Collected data
++++++

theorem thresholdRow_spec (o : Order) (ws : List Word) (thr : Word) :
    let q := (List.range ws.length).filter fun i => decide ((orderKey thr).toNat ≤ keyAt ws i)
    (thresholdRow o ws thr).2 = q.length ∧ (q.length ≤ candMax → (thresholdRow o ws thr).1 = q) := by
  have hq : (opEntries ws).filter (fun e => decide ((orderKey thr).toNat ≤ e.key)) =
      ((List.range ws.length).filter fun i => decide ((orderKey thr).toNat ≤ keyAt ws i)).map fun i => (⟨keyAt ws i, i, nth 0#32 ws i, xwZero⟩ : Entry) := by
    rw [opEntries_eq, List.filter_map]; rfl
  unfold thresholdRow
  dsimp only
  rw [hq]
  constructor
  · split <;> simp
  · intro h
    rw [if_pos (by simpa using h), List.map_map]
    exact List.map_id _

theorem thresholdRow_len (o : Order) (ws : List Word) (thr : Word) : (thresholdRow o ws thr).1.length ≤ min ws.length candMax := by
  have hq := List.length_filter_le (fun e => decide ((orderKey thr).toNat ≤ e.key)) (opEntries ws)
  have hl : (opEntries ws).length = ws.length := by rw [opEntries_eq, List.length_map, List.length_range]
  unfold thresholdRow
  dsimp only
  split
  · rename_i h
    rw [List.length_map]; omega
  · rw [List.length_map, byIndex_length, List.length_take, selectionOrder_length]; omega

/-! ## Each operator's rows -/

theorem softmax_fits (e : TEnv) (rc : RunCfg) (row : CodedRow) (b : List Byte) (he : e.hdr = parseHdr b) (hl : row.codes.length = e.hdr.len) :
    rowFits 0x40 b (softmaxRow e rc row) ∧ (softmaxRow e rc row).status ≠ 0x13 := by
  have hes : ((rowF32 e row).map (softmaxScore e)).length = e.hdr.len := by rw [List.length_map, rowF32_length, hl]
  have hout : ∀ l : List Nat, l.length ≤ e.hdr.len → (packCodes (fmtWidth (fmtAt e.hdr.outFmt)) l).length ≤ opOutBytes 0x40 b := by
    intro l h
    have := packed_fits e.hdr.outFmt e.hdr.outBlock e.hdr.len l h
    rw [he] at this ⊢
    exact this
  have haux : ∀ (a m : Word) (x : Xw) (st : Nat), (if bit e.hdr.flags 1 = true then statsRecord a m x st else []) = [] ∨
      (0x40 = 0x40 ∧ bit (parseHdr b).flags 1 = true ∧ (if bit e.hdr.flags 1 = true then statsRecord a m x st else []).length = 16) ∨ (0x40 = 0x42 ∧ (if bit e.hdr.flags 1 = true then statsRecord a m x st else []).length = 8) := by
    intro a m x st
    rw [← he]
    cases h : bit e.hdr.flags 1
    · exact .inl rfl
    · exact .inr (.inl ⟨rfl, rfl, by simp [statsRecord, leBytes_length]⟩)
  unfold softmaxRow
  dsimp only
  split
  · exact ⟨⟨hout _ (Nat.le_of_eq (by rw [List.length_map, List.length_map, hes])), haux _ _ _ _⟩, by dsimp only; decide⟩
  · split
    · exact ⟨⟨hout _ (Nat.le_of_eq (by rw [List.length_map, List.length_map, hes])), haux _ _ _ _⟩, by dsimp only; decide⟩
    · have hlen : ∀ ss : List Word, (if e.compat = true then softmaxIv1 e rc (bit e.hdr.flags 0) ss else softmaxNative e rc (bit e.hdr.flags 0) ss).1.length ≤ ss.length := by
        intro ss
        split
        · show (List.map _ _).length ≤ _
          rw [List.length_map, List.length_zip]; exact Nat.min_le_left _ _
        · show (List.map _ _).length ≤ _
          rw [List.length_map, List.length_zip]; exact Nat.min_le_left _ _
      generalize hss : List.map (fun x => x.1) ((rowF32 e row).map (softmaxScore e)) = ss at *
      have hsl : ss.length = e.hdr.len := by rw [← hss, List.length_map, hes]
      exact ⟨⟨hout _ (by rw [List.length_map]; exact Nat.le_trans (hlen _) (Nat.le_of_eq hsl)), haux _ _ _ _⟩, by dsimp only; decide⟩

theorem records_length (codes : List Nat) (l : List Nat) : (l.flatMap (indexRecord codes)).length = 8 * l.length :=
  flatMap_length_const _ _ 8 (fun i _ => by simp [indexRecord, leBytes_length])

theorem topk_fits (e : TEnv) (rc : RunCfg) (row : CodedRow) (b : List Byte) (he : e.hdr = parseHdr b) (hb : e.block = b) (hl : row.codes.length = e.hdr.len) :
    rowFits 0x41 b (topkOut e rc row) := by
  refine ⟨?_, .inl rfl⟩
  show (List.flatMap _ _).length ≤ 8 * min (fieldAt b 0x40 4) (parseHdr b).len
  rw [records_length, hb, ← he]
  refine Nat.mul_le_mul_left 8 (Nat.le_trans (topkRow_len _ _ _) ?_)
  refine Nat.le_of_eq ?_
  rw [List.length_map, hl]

++++++

Only lines with the word "softmaxRow" count here; copy every one from the records.

• **EXERCISE RESPONSE**:
    rowFits 0x40 b (softmaxRow e rc row) ∧ (softmaxRow e rc row).status ≠ 0x13 := by
  unfold softmaxRow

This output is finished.